With this image, Beth drew our attention to the importance of the creative twisting and cooperative flexibility we are called to assume in our various roles at ICS, as we faithfully strive to pursue our mission in Christian higher education. When we come together in that task, we become stronger as an institution and better able to create healthy, graceful communities of learning and discovery for the students we serve.

Yet for all its emphasis on the importance of coming together, this chapter of Ecclesiastes begins in a very different place, noting “all the oppressions that are practiced under the sun,” resulting in both the solitary suffering of victims, as well as the lonely existence of oppressors (vs. 1). The teacher then points to the fact that we all need each other to live healthy and abundant lives, that we utterly depend on each other both to survive and to thrive—“woe to one who is alone and falls and does not have another to help” (v. 10b). An oppressive society is one that has allowed itself to unravel, leaving its individual strands to untwine and ultimately fray on their own.

Later, during the ICS Convocation, I recalled the image of the threefold cord when I gave my laudatio in honour of Benjamin Shank, who received his PhD degree. Benjamin’s dissertation highlights the crucial role played by the trust relationships we form in early childhood, which give us the ability to become healthy adults, people able to live with hearts wide open to one another and to the rest of God’s good creation. When our parents lovingly entwine themselves into our lives from our earliest moments, we ourselves become part of a stronger cord, and learn how to twist ourselves in ways that will build up the others we meet along life’s way.

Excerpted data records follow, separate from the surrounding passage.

-- ==== Sys2Proof/Laws/Commands.lean ====
section
/-! SUPPORT. What the commands that write one register do when the access is a machine-mode access: the closed form of each. -/

set_option linter.unusedSimpArgs false

namespace Sys2Proof.Machine

open Sys2Proof

/-- A field of a register that stores what is written, in a register without clears and actions. -/
abbrev Stores (q : Fld) (r : RegRef) (f : FieldSpec) : Prop :=
  findReg q.addr = some r ∧ findPage q.addr = some (r.kind, r.pn) ∧ r.addr = q.addr ∧ q.addr % 4 = 0 ∧ r.off ≠ 0x008 ∧ ¬ (r.kind = .ring ∧ (r.fam.off = 0x048 ∨ r.fam.off = 0x04C)) ∧
    f ∈ r.fam.fields.filter (isPlain r) ∧ f.hi = q.hi ∧ f.lo = q.lo ∧ (∀ f ∈ r.fam.fields, f.lo ≤ f.hi ∧ f.hi ≤ 31) ∧
    (∀ f ∈ r.fam.fields.filter (isPlain r), ∀ g ∈ r.fam.fields.filter (isPlain r), f ≠ g → f.hi < g.lo ∨ g.hi < f.lo) ∧
    clearMask r.fam.fields = 0 ∧ r.fam.fields.filter (isAction r) = []

/-- The word of a read-modify-write. -/
def State.rmwWord (s : State) (r : RegRef) (q : Fld) (w : Nat) : Nat := (insertField (s.heldWord r) q.hi q.lo w).toNat

/-- A bit of the word of a read-modify-write that belongs neither to the field nor to a plain field is 0. -/
theorem State.rmwWord_bit (s : State) (r : RegRef) (q : Fld) (w i : Nat) (hq : q.lo ≤ q.hi ∧ q.hi ≤ 31) (hok : r.fieldsOk)
    (h : i < q.lo ∨ q.hi < i) (hp : r.plain.any (fun g => decide (g.lo ≤ i) && decide (i ≤ g.hi)) = false) :
    (s.rmwWord r q w).testBit i = false := by
  unfold State.rmwWord State.heldWord
  rw [insertField_bit _ _ _ _ _ hq.1 hq.2, if_neg (by omega),
    foldl_held_bit _ r.plain (fun q hq => hok q (List.mem_of_mem_filter hq)), hp]
  simp

theorem State.clearFlips_of {s : State} {r : RegRef} (fs : List FieldSpec)
    (h : r.kind.info.block ≠ PageKind.safe.info.block ∨ s.safe.flips = []) : s.clearFlips r fs = s := by
  unfold State.clearFlips
  rw [if_pos (h.imp_right fun e => Or.inl (by rw [e]; rfl))]
theorem State.took_of {s : State} {r : RegRef} (W : Word) (h : r.kind.info.block ≠ PageKind.safe.info.block ∨ s.safe.flips = []) :
    s.took r W = { s.setReg r.addr W with parFlip := if r.plain.isEmpty then s.parFlip else s.parFlip.filter (· != r.addr) } :=
  State.clearFlips_of _ h
/-- Clearing an upset changes nothing but the record of upsets. -/
theorem State.clearFlips_eq (s : State) (r : RegRef) (fs : List FieldSpec) :
    s.clearFlips r fs = { s with safe := { s.safe with flips := (s.clearFlips r fs).safe.flips } } := by
  unfold State.clearFlips
  split <;> rfl
@[simp] theorem State.clearFlips_regs (s : State) (r : RegRef) (fs : List FieldSpec) : (s.clearFlips r fs).regs = s.regs := by
  rw [State.clearFlips_eq]
@[simp] theorem State.clearFlips_time (s : State) (r : RegRef) (fs : List FieldSpec) : (s.clearFlips r fs).time = s.time := by
  rw [State.clearFlips_eq]

theorem State.fieldWrite_put {s : State} {who : Who} {q : Fld} {w : Nat} {r : RegRef} {f : FieldSpec} (hm : machineAccess who = true) (hi : s.initiates who = true)
    (hb : r.kind.info.block ≠ PageKind.safe.info.block ∨ s.safe.flips = []) (h : Stores q r f)
    (hj : s.judgeField r f (w % 2 ^ (f.hi + 1 - f.lo)) = (w % 2 ^ (f.hi + 1 - f.lo), none))
    (hn : w % 2 ^ (f.hi + 1 - f.lo) ≠ s.get q → s.refuses (s.put q w) r f (w % 2 ^ (f.hi + 1 - f.lo)) = false)
    (hs : ∀ g ∈ r.plain, s.staging r g = false)
    (ha : ((s.putCfg q w).act r (s.rmwWord r q w) false).2 = false) :
    s.fieldWrite who q w false =
      (let t := s.after ((s.putCfg q w).act r (s.rmwWord r q w) false).1 r (s.rmwWord r q w) false
       if f.acc == .rwk && w % 2 ^ (f.hi + 1 - f.lo) != s.get q then t.setKey (pageBase r.kind r.pn) none else t) := by
  obtain ⟨h1, h2, h3, h4, h5, h6, h7, h8, h9, h10, h11, h12, h13⟩ := h
  have ht : s.took r ((s.put q w).reg q.addr) = s.putCfg q w := by
    rw [State.took_of _ hb]
    unfold State.putCfg
    have : r.plain.isEmpty = false := by
      cases e : r.plain with
      | nil => exact absurd (e ▸ h7 : f ∈ []) (by simp)
      | cons a l => rfl
    rw [this, h3]
    unfold State.put
    rw [State.reg_setReg]
    rfl
  have := State.fieldWrite_accept s who q w false r f hm hi h1 h2 h3 h4 h5 h6 h7 ⟨h8, h9⟩ ⟨h10, h11, h12, h13⟩ hj hn hs
    (by rw [ht]; exact ha)
  rw [ht] at this
  exact this

/-- A field whose write stores nothing: a write-only field or an action. -/
abbrev Acts (q : Fld) (r : RegRef) : Prop :=
  findReg q.addr = some r ∧ findPage q.addr = some (r.kind, r.pn) ∧ r.addr = q.addr ∧ q.addr % 4 = 0 ∧ r.off ≠ 0x008 ∧ ¬ (r.kind = .ring ∧ (r.fam.off = 0x048 ∨ r.fam.off = 0x04C)) ∧
    (q.lo ≤ q.hi ∧ q.hi ≤ 31) ∧ (∀ f ∈ r.fam.fields, f.lo ≤ f.hi ∧ f.hi ≤ 31) ∧
    (∀ g ∈ r.fam.fields.filter (isPlain r), g.hi < q.lo ∨ q.hi < g.lo)

/-- A write that stores the words that a register holds sets its parity bit anew (R40). -/
def State.reparity (s : State) (r : RegRef) : State :=
  { s with parFlip := if r.plain.isEmpty then s.parFlip else s.parFlip.filter (· != r.addr) }.clearFlips r r.plain

theorem State.took_held {s : State} (hw : s.Wf) (r : RegRef) : s.took r (s.reg r.addr) = s.reparity r := by
  unfold State.took State.reparity
  rw [State.setReg_reg hw]

theorem State.fieldWrite_act {s : State} {who : Who} {q : Fld} {w : Nat} {r : RegRef} (hm : machineAccess who = true) (hi : s.initiates who = true) (hw : s.Wf)
    (h : Acts q r) (hs : ∀ g ∈ r.plain, s.staging r g = false) :
    s.fieldWrite who q w false = s.writeRest (s.reparity r) who r (s.rmwWord r q w) false false false [] := by
  obtain ⟨h1, h2, h3, h4, h5, h6, h7, h8, h9⟩ := h
  rw [State.fieldWrite_rest s who q w false r hm hi h1 h2 h3 h4 h5 h6 h8 h7 h9 hs, State.took_held hw]
  rfl

theorem State.wordWrite_act {s : State} {who : Who} {q : Fld} {v : Word} {r : RegRef} (hm : machineAccess who = true) (hi : s.initiates who = true) (hw : s.Wf)
    (h : Acts q r) (hp : r.plain = []) :
    s.wordWrite who q v = s.writeRest s who r v.toNat false false false [] := by
  obtain ⟨h1, h2, h3, h4, h5, h6, h7, h8, h9⟩ := h
  rw [State.wordWrite_rest s who q v r hm hi h1 h2 h4 h5 h6 h8 (by rw [hp]; simp) (by rw [hp]; simp), State.took_held hw]
  unfold State.reparity
  rw [hp, State.clearFlips_nil]
  rfl

/-- No clear hits and no action is asked: the write-only fields act, and the effects of changed fields follow. -/
theorem State.writeRest_act {s0 s : State} {who : Who} {r : RegRef} {v : Nat} {al : Bool}
    (hc : v &&& clearMask r.fam.fields &&& (s0.reg r.addr).toNat = 0) (hk : r.fam.fields.filter (isAction r) = []) :
    s0.writeRest s who r v al false false [] =
      if (s.act r v al).2 then (s0.after (s.act r v al).1 r v al).ignored who r.addr 7 else s0.after (s.act r v al).1 r v al := by
  have hka : ∀ t : State, t.actKeyed r v = (t, false, []) := by
    intro t
    unfold State.actKeyed
    simp only [hk, List.map_nil, List.all_nil, if_true]
  unfold State.writeRest
  simp only [hc, Nat.zero_and, Nat.sub_self, if_true, hka, Bool.false_eq_true, if_false, Bool.or_false, Bool.false_or, List.nil_append,
    List.append_nil]
  cases (s.act r v al).2 <;> rfl

/-- Every bit that the write clears is judged by a chapter. -/
theorem State.writeRest_clear {s0 s : State} {who : Who} {r : RegRef} {v : Nat} {al : Bool}
    (h0 : v &&& clearMask r.fam.fields &&& (s0.reg r.addr).toNat ≠ 0)
    (hc : v &&& clearMask r.fam.fields &&& (s0.reg r.addr).toNat &&& judgedBits r = v &&& clearMask r.fam.fields &&& (s0.reg r.addr).toNat)
    (hk : r.fam.fields.filter (isAction r) = [])
    (ha : ∀ t : State, t.act r v al = (t, false)) :
    s0.writeRest s who r v al false false [] =
      (let c := s.clearJudged r (v &&& clearMask r.fam.fields &&& (s0.reg r.addr).toNat)
       if c.2 then (s0.after c.1 r v al).ignored who r.addr 7 else s0.after c.1 r v al) := by
  have hka : ∀ t : State, t.actKeyed r v = (t, false, []) := by
    intro t
    unfold State.actKeyed
    simp only [hk, List.map_nil, List.all_nil, if_true]
  unfold State.writeRest
  simp only [hc, Nat.sub_self, if_true, if_neg h0, hka, ha, Bool.false_eq_true, if_false, Bool.or_false,
    List.nil_append, List.append_nil]
  cases (s.clearJudged r (v &&& clearMask r.fam.fields &&& (s0.reg r.addr).toNat)).2 <;> rfl

theorem State.whenAlive_of {s : State} (h : s.alive = true) (f : State → State) : s.whenAlive f = f s := by
  unfold State.whenAlive
  rw [if_pos h]

/-! ## The registers of the commands -/

def noReg : RegRef := ⟨.sys, 0, 0, ⟨0, [], []⟩, []⟩
/-- The register at an address. -/
def regAt (a : Nat) : RegRef := (findReg a).getD noReg
/-- Where a register stands. -/
abbrev RegAt (r : RegRef) (k : PageKind) (pn off foff m : Nat) : Prop :=
  r.kind = k ∧ r.pn = pn ∧ r.off = off ∧ r.fam.off = foff ∧ r.m = m

/-- A plain field without lock, range or tightening takes any value, unless sealed or key-protected. -/
theorem State.judgeField_rw {s : State} {r : RegRef} {f : FieldSpec} {w : Nat} (h : f.acc = .rw) (hr : inRange f w = true)
    (hl : s.lockHolds r f.lock = false) (hs : ¬ (r.kind = .sys ∧ r.off = 0x050)) : s.judgeField r f w = (w, none) := by
  unfold State.judgeField
  simp only [h, hr, hl, if_neg hs, Bool.not_false, Bool.and_self, if_true]
  split
  · rename_i e; rw [e]
  · rfl

theorem State.judgeField_rwk {s : State} {r : RegRef} {f : FieldSpec} {w : Nat} (h : f.acc = .rwk) (hr : inRange f w = true)
    (hl : s.lockHolds r f.lock = false) (hk : s.keyOpen (pageBase r.kind r.pn) = true) : s.judgeField r f w = (w, none) := by
  unfold State.judgeField
  simp only [h, hr, hl, hk, Bool.not_false, Bool.and_self, if_true]
  split
  · rename_i e; rw [e]
  · rfl

theorem State.staging_other {s : State} {r : RegRef} (h1 : r.kind ≠ .leg) (h2 : r.kind ≠ .auxt) (g : FieldSpec) : s.staging r g = false := by
  unfold State.staging latchedField
  split <;> simp_all


theorem State.rmwWord_nil (s : State) {r : RegRef} (hp : r.plain = []) (q : Fld) (w : Nat) :
    s.rmwWord r q w = (insertField 0 q.hi q.lo w).toNat := by
  unfold State.rmwWord State.heldWord
  rw [hp]
  rfl

theorem State.rmwWord_self (s : State) (r : RegRef) (q : Fld) (w i : Nat) (hq : q.lo ≤ q.hi ∧ q.hi ≤ 31) (h : q.lo ≤ i ∧ i ≤ q.hi) :
    (s.rmwWord r q w).testBit i = w.testBit (i - q.lo) := by
  unfold State.rmwWord
  rw [insertField_bit _ _ _ _ _ hq.1 hq.2, if_pos h]

theorem State.reparity_nil (s : State) {r : RegRef} (hp : r.plain = []) : s.reparity r = s := by
  unfold State.reparity
  rw [hp]
  exact State.clearFlips_nil _ _

theorem State.get_putCfg (s : State) (q : Fld) (w : Nat) (h : Fld.ok q) : (s.putCfg q w).get q = w % 2 ^ (q.hi + 1 - q.lo) :=
  State.get_put s q w h
theorem State.flag_putCfg (s : State) (q : Fld) (b : Bool) (h : Fld.ok q) : (s.putCfg q b.toNat).flag q = b := by
  unfold State.flag
  rw [State.get_putCfg s q _ h]
  have : 0 < q.hi + 1 - q.lo := by have := h.1; omega
  cases b
  · simp
  · have h1 : (1 : Nat) < 2 ^ (q.hi + 1 - q.lo) := Nat.one_lt_two_pow (by omega)
    simp [Nat.mod_eq_of_lt h1]
theorem State.get_putCfg_ne (s : State) {q g : Fld} (w : Nat) (hq : Fld.ok q) (hg : g.lo ≤ g.hi) (h : Fld.apart q g) :
    (s.putCfg q w).get g = s.get g := State.get_put_ne s w hq hg h
theorem State.flag_putCfg_ne (s : State) {q g : Fld} (w : Nat) (hq : Fld.ok q) (hg : g.lo ≤ g.hi) (h : Fld.apart q g) :
    (s.putCfg q w).flag g = s.flag g := by unfold State.flag; rw [State.get_putCfg_ne s w hq hg h]

theorem State.wordWrite_put {s : State} {who : Who} {q : Fld} {v : Word} {r : RegRef} {f : FieldSpec} (hm : machineAccess who = true) (hi : s.initiates who = true)
    (hb : r.kind.info.block ≠ PageKind.safe.info.block ∨ s.safe.flips = []) (h : Stores q r f) (hp : r.plain = [f]) (hj : s.judgeField r f (fieldOf v q.hi q.lo) = (fieldOf v q.hi q.lo, none))
    (hn : fieldOf v q.hi q.lo ≠ s.get q → s.refuses (s.put q (fieldOf v q.hi q.lo)) r f (fieldOf v q.hi q.lo) = false)
    (hs : s.staging r f = false)
    (ha : ∀ t : State, t.act r v.toNat false = (t, false)) (hk : f.acc ≠ .rwk) :
    s.wordWrite who q v = s.after (s.putCfg q (fieldOf v q.hi q.lo)) r v.toNat false := by
  obtain ⟨h1, h2, h3, h4, h5, h6, h7, h8, h9, h10, h11, h12, h13⟩ := h
  have of := h10 f (List.mem_of_mem_filter h7)
  have ht : s.took r ((s.put q (fieldOf v q.hi q.lo)).reg q.addr) = s.putCfg q (fieldOf v q.hi q.lo) := by
    rw [State.took_of _ hb]
    unfold State.putCfg State.put
    rw [hp, h3, State.reg_setReg]
    rfl
  have e1 : (s.put q (fieldOf v q.hi q.lo)).reg q.addr = insertField (s.reg r.addr) f.hi f.lo (fieldOf v q.hi q.lo) := by
    unfold State.put
    rw [State.reg_setReg, h3, h8, h9]
  have e2 : fieldOf (insertField (s.reg r.addr) f.hi f.lo (fieldOf v q.hi q.lo)) f.hi f.lo = fieldOf v q.hi q.lo := by
    rw [fieldOf_insertField _ _ _ _ of.1 of.2, h8, h9]
    exact Nat.mod_eq_of_lt (fieldOf_lt v q.hi q.lo)
  have e3 : s.get q = fieldOf (s.reg r.addr) f.hi f.lo := by unfold State.get; rw [h3, h8, h9]
  have e4 : s.put q (fieldOf v q.hi q.lo) = s.setReg r.addr (insertField (s.reg r.addr) f.hi f.lo (fieldOf v q.hi q.lo)) := by
    unfold State.put; rw [h3, h8, h9]
  rw [e3, e4] at hn
  unfold State.wordWrite State.writeReg
  simp only [hi, Bool.true_eq_false, h1, h2, hm, beq_self_eq_true, Bool.true_or, Bool.not_true, Bool.false_and, Bool.false_eq_true, if_false, h4,
    bne_self_eq_false, Bool.or_false, h5, h6]
  rw [State.writeFields_accept s who r v.toNat false (insertField (s.reg r.addr) f.hi f.lo (fieldOf v q.hi q.lo)) h10 ?_ ?_ ?_ ?_ ?_ ?_ ?_]
  · rw [← e1, ht, ha, hp]
    simp [hk]
  · intro g hg
    rw [hp, List.mem_singleton] at hg
    subst hg
    rw [BitVec.ofNat_toNat, BitVec.setWidth_eq, e2, h8, h9, hj]
  · intro i hi
    have hi := hi f (by rw [hp]; simp)
    unfold FieldSpec.covers at hi
    rw [insertField_bit _ _ _ _ _ of.1 of.2, if_neg hi]
  · intro g hg
    rw [hp, List.mem_singleton] at hg
    subst hg
    rw [e2]
    exact hn
  · intro g hg
    rw [hp, List.mem_singleton] at hg
    subst hg
    exact hs
  · rw [h12, Nat.and_zero, Nat.zero_and]
  · rw [h13]; rfl
  · rw [ha]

When such trust fails, as it can, fear and anxiety may take over. While understandable, this is a tragic reaction, because at the end of the day our utter dependence on the support of others does not change simply because fear has taken the place of trust. Untwining ourselves and going it alone, as fear encourages us to do, is not a livable option, and that fact says something deep about the kinds of creatures we are.

A good way to think about our Christian faith, then, is as a deep trust in the Source of life, a trust that instills in us a desire to become entwined with a God who, in Jesus Messiah, shows us the path of healing and blessing. As we twist ourselves into the way of that God, we take steps toward the kingdom of shalom he promises is coming. In this way, we find ourselves coming together, mutually strengthening one another, and shaping a world where no one is ever made to go it alone ever again.

Thank you for entwining yourselves into the life of ICS, friends. You make us stronger and better able to serve all the different kinds of students who come through our doors seeking God’s wisdom for the world. I wish you all a restful and creative summer, and I hope to see you back in this space in September!